Abstract

Background: Pregnancy related non-specific low back pain (PNSLBP) and pelvic girdle pain (PGP) affect almost half of pregnant women, causing substantial disability for some. These diagnoses, which may represent several possible individual or co-occurring conditions, lack the specificity required to guide personalized treatment decisions.
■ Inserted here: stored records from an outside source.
-- ==== Sys2Proof/Certificates/Slice0/Obligations.lean ====
section
/-! DEFINITION. The statements for the provers, family by family. -/

section
open Sys2Proof Sys2Proof.Machine

/-- An integer instruction on two registers retires with its result in rd (x0 discards it) and changes nothing else but the PC (19 R539, R552,
R553). An instruction with a 16-bit constant retires with its result in rd and changes nothing else but the PC: the constant is
sign-extended, zero-extended for ANDK, ORK and XORK, and the shifts take its low 6 bits (19 R551, R552). -/
def Obligations.IntegerInstructionsRetire : Prop :=
  (∀ (c rd rs1 rs2 : Nat) (s : State), CoreReady s.m c →
    let a := xr (regsAt s.m c) rs1
    let b := xr (regsAt s.m c) rs2
    let n := b.toNat % 64
    exec (.addR c rd rs1 rs2) s = writesRd s c rd (a + b) ∧
    exec (.subR c rd rs1 rs2) s = writesRd s c rd (a - b) ∧
    exec (.andR c rd rs1 rs2) s = writesRd s c rd (a &&& b) ∧
    exec (.orR c rd rs1 rs2) s = writesRd s c rd (a ||| b) ∧
    exec (.xorR c rd rs1 rs2) s = writesRd s c rd (a ^^^ b) ∧
    exec (.shl c rd rs1 rs2) s = writesRd s c rd (a <<< n) ∧
    exec (.shr c rd rs1 rs2) s = writesRd s c rd (a >>> n) ∧
    exec (.sha c rd rs1 rs2) s = writesRd s c rd (a.sshiftRight n) ∧
    exec (.lt c rd rs1 rs2) s = writesRd s c rd (if a.toInt < b.toInt then 1 else 0) ∧
    exec (.ltu c rd rs1 rs2) s = writesRd s c rd (if a.toNat < b.toNat then 1 else 0) ∧
    exec (.minR c rd rs1 rs2) s = writesRd s c rd (if a.toInt < b.toInt then a else b) ∧
    exec (.maxR c rd rs1 rs2) s = writesRd s c rd (if a.toInt < b.toInt then b else a) ∧
    exec (.mul c rd rs1 rs2) s = writesRd s c rd (a * b) ∧
    exec (.addW c rd rs1 rs2) s = writesRd s c rd ((a.setWidth 32 + b.setWidth 32).signExtend 64) ∧
    exec (.subW c rd rs1 rs2) s = writesRd s c rd ((a.setWidth 32 - b.setWidth 32).signExtend 64)) ∧
  (∀ (c rd rs1 k : Nat) (s : State), CoreReady s.m c →
    let a := xr (regsAt s.m c) rs1
    let ks := (BitVec.ofNat 16 k).signExtend 64
    let kz := (BitVec.ofNat 16 k).zeroExtend 64
    exec (.addk c rd rs1 k) s = writesRd s c rd (a + ks) ∧
    exec (.andk c rd rs1 k) s = writesRd s c rd (a &&& kz) ∧
    exec (.ork c rd rs1 k) s = writesRd s c rd (a ||| kz) ∧
    exec (.xork c rd rs1 k) s = writesRd s c rd (a ^^^ kz) ∧
    exec (.shlk c rd rs1 k) s = writesRd s c rd (a <<< (k % 64)) ∧
    exec (.shrk c rd rs1 k) s = writesRd s c rd (a >>> (k % 64)) ∧
    exec (.shak c rd rs1 k) s = writesRd s c rd (a.sshiftRight (k % 64)) ∧
    exec (.hik c rd k) s = writesRd s c rd (ks <<< 16) ∧
    exec (.ltk c rd rs1 k) s = writesRd s c rd (if a.toInt < ks.toInt then 1 else 0))

/-- MULH retires with bits [127:64] of the signed product in rd (19 R539). CLS retires with the number n of leading bits of rs1 that equal bit
63, without that bit: the n bits below bit 63 equal it, and the next one does not unless n is 63 (19 R553). ADDS and SUBS retire with the
exact sum or difference held in the signed 64-bit range; OVF of ST is set where the exact result lies outside it and else keeps its value
(19 R539, R544). -/
def Obligations.WideAndSaturatingArithmetic : Prop :=
  (∀ (c rd rs1 rs2 : Nat) (s : State), CoreReady s.m c →
    exec (.mulh c rd rs1 rs2) s = writesRd s c rd
      (((xr (regsAt s.m c) rs1).signExtend 128 * (xr (regsAt s.m c) rs2).signExtend 128).extractLsb' 64 64)) ∧
  (∀ (c rd rs1 : Nat) (s : State), CoreReady s.m c →
    let x := xr (regsAt s.m c) rs1
    ∃ n : Nat, exec (.cls c rd rs1) s = writesRd s c rd (BitVec.ofNat 64 n) ∧ n ≤ 63 ∧
      (∀ i, i < n → x.getLsbD (62 - i) = x.getLsbD 63) ∧ (n < 63 → x.getLsbD (62 - n) ≠ x.getLsbD 63)) ∧
  (∀ (c rd rs1 rs2 : Nat) (s : State), CoreReady s.m c →
    let q := regsAt s.m c
    let a := (xr q rs1).toInt
    let b := (xr q rs2).toInt
    let gives (i : Instr) (v : Int) : Prop :=
      ∃ o : Bool, exec i s = retires s c (withOvf (xw q rd (BitVec.ofInt 64 (heldTo 64 v))) o) (atInstr s.m c) ∧
        (o = true ↔ q.b.ovf = true ∨ outside 64 v)
    gives (.adds c rd rs1 rs2) (a + b) ∧ gives (.subs c rd rs1 rs2) (a - b))

/-- A register write reads back, leaves every other register, and is discarded by x0, which reads 0 (19 R535); pointers, offsets, scales and
accumulators likewise. -/
def Obligations.CoreRegistersHoldWhatIsWritten : Prop :=
  ∀ (k : CoreSt) (i j : Nat), i < 32 → j < 32 →
    (∀ v, xr (xw k i v) j = if j = 0 then 0 else if i = j then v else xr k j) ∧
    (∀ v, (xw k i v).acc = k.acc ∧ (xw k i v).pc = k.pc ∧ (xw k i v).b = { k.b with x := (xw k i v).b.x }) ∧
    (i < 8 → j < 8 → ∀ v, pr (pw k i v) j = (if i = j then v else pr k j) ∧ mr (mw k i v) j = (if i = j then v else mr k j)) ∧
    (i < 4 → j < 4 → ∀ v, sr (sw k i v) j = if i = j then v else sr k j) ∧
    (i < 4 → j < 4 → ∀ v, ar (aw k i v) j = if i = j then v else ar k j)
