-- ==== Sys2Proof/Laws/Core.lean ====
section
/-! SUPPORT. What carrying out one instruction comes to. -/

namespace Sys2Proof.Machine

/-- A core that is ready carries out the instruction: what it answers is the next machine. -/
theorem runCore_ready {m : Mach} {c : Nat} (h : CoreReady m c) (f : CoreSt → Mach → Ex) :
    runCore c f m = match f (regsAt m c) (atInstr m c) with
      | .seq k' m' => putCore m' c (advance k')
      | .jump k' m' tgt =>
        if tgt.toNat % 4 ≠ 0 then raise c 2 tgt.toNat (atInstr m c) else putCore m' c { k' with pc := tgt, b := { k'.b with lc := 0 } }
      | .fault cause data m' => raise c cause data m'
      | .stay m' => m' := by
  obtain ⟨h1, h2, h3⟩ := h
  simp only [regsAt, atInstr] at h1 h2 h3 ⊢
  simp only [runCore, h1, h2, h3, Bool.not_true, if_false, ne_eq, not_true_eq_false, Bool.false_eq_true]
  all_goals
    generalize (if c = 32 ∧ supRuns m = true then wake m else m) = x
    cases f (coreSt x c) x <;> rfl

/-- An instruction that writes a function of two registers retires with it in rd. -/
theorem binOp_ready {m : Mach} {c : Nat} (h : CoreReady m c) (rd rs1 rs2 : Nat) (f : BitVec 64 → BitVec 64 → BitVec 64) :
    binOp c rd rs1 rs2 f m =
      putCore (atInstr m c) c (advance (xw (regsAt m c) rd (f (xr (regsAt m c) rs1) (xr (regsAt m c) rs2)))) := by
  simp only [binOp, runCore_ready h]

/-- An instruction that changes registers only retires with them. -/
theorem regOp_ready {m : Mach} {c : Nat} (h : CoreReady m c) (f : CoreSt → CoreSt) :
    regOp c f m = putCore (atInstr m c) c (advance (f (regsAt m c))) := by
  simp only [regOp, runCore_ready h]

/-- A load ends with its value in rd, or with the fault of its access. -/
theorem load_ready {m : Mach} {c : Nat} (h : CoreReady m c) (rd n : Nat) (u : Bool) (addr : CoreSt → Nat) (after : CoreSt → CoreSt) :
    load c rd n u addr after m =
      match loadMem c (regsAt m c) (atInstr m c).sup.userMode (addr (regsAt m c)) n (atInstr m c) with
      | .ok v m' => putCore m' c (advance (xw (after (regsAt m c)) rd (extend n u v)))
      | .bad x a m' => raise c x a m' := by
  simp only [load, runCore_ready h]
  cases loadMem c (regsAt m c) (atInstr m c).sup.userMode (addr (regsAt m c)) n (atInstr m c) <;> rfl

/-- A store ends with its bytes written, or with the fault of its access. -/
theorem store_ready {m : Mach} {c : Nat} (h : CoreReady m c) (src n : Nat) (addr : CoreSt → Nat) (after : CoreSt → CoreSt) :
    store c src n addr after m =
      match storeMem c (regsAt m c) (atInstr m c).sup.userMode (addr (regsAt m c)) n ((xr (regsAt m c) src).toNat % 2 ^ (8 * n)) (atInstr m c) with
      | .ok _ m' => putCore m' c (advance (after (regsAt m c)))
      | .bad x a m' => raise c x a m' := by
  simp only [store, runCore_ready h]
  cases storeMem c (regsAt m c) (atInstr m c).sup.userMode (addr (regsAt m c)) n ((xr (regsAt m c) src).toNat % 2 ^ (8 * n)) (atInstr m c) <;> rfl

end Sys2Proof.Machine
end

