/-- Settles O21: `streamBlockFetch_judged` for in-streams, `Streamed` for the elements of a telemetry block. -/
theorem streamBlocks : Obligations.StreamBlocks := by
  refine ⟨?_, fun pos vel tag axis last hpl hph hvl hvh ht ha => elOf_layout last hpl hph hvl hvh ht ha, ?_⟩
  · intro k e els s m l nax c idx moved hup hin hbound hlen hused hdma
    refine ⟨fun hc => done_same (streamBlockFetch_early rfl hup hin hbound hlen hused hdma hc), fun hlo hhi hsnap hform => ⟨fun hhere hpair => ?_, fun hhere => ?_⟩,
      fun hc => done_eq (streamBlockFetch_late rfl hup hin hbound hlen hused hdma hc)⟩
    · refine done_eq ((streamBlockFetch_inTime rfl hup hin hbound hlen hused hdma hlo hhi hsnap hform).trans ?_)
      rw [hhere, hpair]
      rfl
    · exact done_eq ((streamBlockFetch_inTime rfl hup hin hbound hlen hused hdma hlo hhi hsnap hform).trans (if_pos hhere))
  · intro k s m axes wb tail slot hk hen hon hout hsrc hdec hsize
    refine ⟨fun hbus hroom hdma hwb => ?_, fun hbus hroom hdma => ?_, fun hfull => ⟨_, rfl, telemetryBlock_drop hk hen hon hout hsrc hdec hfull⟩⟩
    · have hup : ringUp m 3 k = true := by rw [ringUp, hon, hbus]; rfl
      obtain ⟨n, ls, hlen, hblock⟩ := telemetryBlock_room hk hen hon hout hsrc hdec hroom hbus
      obtain ⟨m₁, hs, hwritten⟩ := outBlock_permitted (m := { m with free := n }) (els := telemetryHead m k ls.length :: ls) hup hsize
        (fun i hi => hdma i ((Nat.lt_succ_iff.1 hi).trans hlen.le)) hwb m.cyc.n
      rw [hwritten] at hblock
      obtain ⟨_, _, _, hhif⟩ := hs.hif
      refine ⟨_, done_eq hblock, ?_, sget_sdel_self .., hs.mem, ls.mapIdx (fun i l => (slot (i + 1), l)), ?_, ?_⟩
      · refine (hs.tail (List.cons_ne_nil _ _)).trans ?_
        rw [List.length_cons, hlen, Nat.add_comm _ 1, ← Nat.add_assoc]
        rfl
      · rw [map_fst_mapIdx, hlen]
        exact List.map_congr_left fun i _ => congrArg slot (Nat.add_comm i 1)
      · refine congrArg (· ++ _) (hs.host.trans ?_)
        rw [List.mapIdx_cons, List.append_cons, hlen]
        rfl
    · have hup : ringUp m 3 k = true := by rw [ringUp, hon, hbus]; rfl
      obtain ⟨n, ls, -, hblock⟩ := telemetryBlock_room hk hen hon hout hsrc hdec hroom hbus
      obtain ⟨hstate, hhost⟩ := outBlock_denied (m := { m with free := n }) hk hup hdma (telemetryHead m k ls.length) ls m.cyc.n
      exact ⟨_, done_eq hblock, hstate, congrArg (·.host) hhost⟩

end Sys2Proof.Machine
end

section
/-! PROOFS. Interrupt messages of a vector, and the negotiation of features (03 R79, R102, R109, R110). -/

namespace Sys2Proof.Machine

/-! ## Messages (03 R102) -/

/-- The message of vector `v` has left with address and data of its table entry. -/
def messageSent (m : Mach) (v : Nat) : Mach :=
  { m with out := { m.out with msgs := m.out.msgs ++
      [(v, sget m.hif.msix (4 * v) 0 + 2 ^ 32 * sget m.hif.msix (4 * v + 1) 0, sget m.hif.msix (4 * v + 2) 0)] } }

/-- A message that nothing masks leaves. -/
theorem sendMsg_open {m : Mach} {v : Nat} (hv : sget m.hif.msix (4 * v + 3) 1 % 2 = 0) (hon : msixOn m = true) : sendMsg m v = messageSent m v :=
  if_neg (by rw [hv, hon]; simp)

/-- A masked one sets its pending bit. -/
theorem sendMsg_masked {m : Mach} {v : Nat} (h : sget m.hif.msix (4 * v + 3) 1 % 2 = 1 ∨ msixOn m = false) :
    sendMsg m v = { m with hif := { m.hif with pba := m.hif.pba ||| 2 ^ v } } := if_pos h

/-- No entry is pending on vector `v`. -/
def nonePending (m : Mach) (v : Nat) : Mach := { m with hif := { m.hif with pend := sput m.hif.pend v 0 0 } }

/-- The timer of a vector with pending entries sends its message. -/
theorem coalesceTimerExpiry_sends {m : Mach} {v : Nat} (ht : getF m HIF_COAL_TIME v ≠ 0) (hp : sget m.hif.pend v 0 ≠ 0) :
    coalesceTimerExpiry v m = sendMsg (nonePending m v) v := if_neg (by rw [not_or]; exact ⟨ht, hp⟩)
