-- ==== Sys2Proof/Machine/Commits.lean ====
section
/-!
DEFINITION. The parts of a commit that the units share: the registers of a group and their copy (R75, R76, R79).
-/
namespace Sys2Proof.Machine

/-- A state in which commits are rejected (R79). -/
def UnitState.rejects : UnitState → Bool
  | .offline | .fenced | .frozen => true
  | _ => false

/-- The shadow offsets of group g of a page type. -/
def groupOffs (k : PageKind) (g : Nat) : List Nat :=
  (regDefs k).flatMap (fun d =>
    match d.grp with
    | .fixed h => if h = g then (List.range d.count).map (fun i => d.off + d.stride * i) else []
    | .index => if g < d.count then [d.off + d.stride * g] else []
    | _ => [])

/-- The shadow values of a group become the active ones (R76). -/
def State.copyGroup (s : State) (p g : Nat) : State :=
  match pageKind p with
  | some k => (groupOffs k g).foldl (fun t o => t.setReg p (o + 0x800) (t.reg p o)) s
  | none => s

end Sys2Proof.Machine
end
A reliable and valid classification is needed to direct effectiveness research and inform treatment strategies.Objectives: To describe the psychometric properties of pathoanatomic classifications of PNSLBP and PGP as well as to assess the risk of bias of supporting evidence.Methods: Two independent reviewers systematically searched PubMed, Embase, Cochrane and PEDro databases and conducted a manual search of reference list of eligible articles reporting office-based examination for classifying PNSLBP/PGP. QUADAS-2 tool was used to assess the risk of bias and applicability of reviewed studies.Results: Ten studies were eligible. Inter-rater reliability was 87% for PNSLBP and 84.6% for PGP. Major sources of potential bias included the lack of reference standard diagnostic tests, insufficient blinding, non-systematic order of index test application, and unclear participant selection procedures. Patient flow throughout studies and the interval between testing (flow and timing) showed the lowest risk of bias. The applicability of the reference standard had the highest concern, while participant selection and index test had the lowest.Conclusion: Although acceptable inter-rater reliability has been demonstrated, there is no current evidence to support the validity of PNSLBP and PGP classification systems. Future studies should consider including reference standard diagnostic tests, random order sequencing of index tests, rigorous selection criteria, and blinded assessors.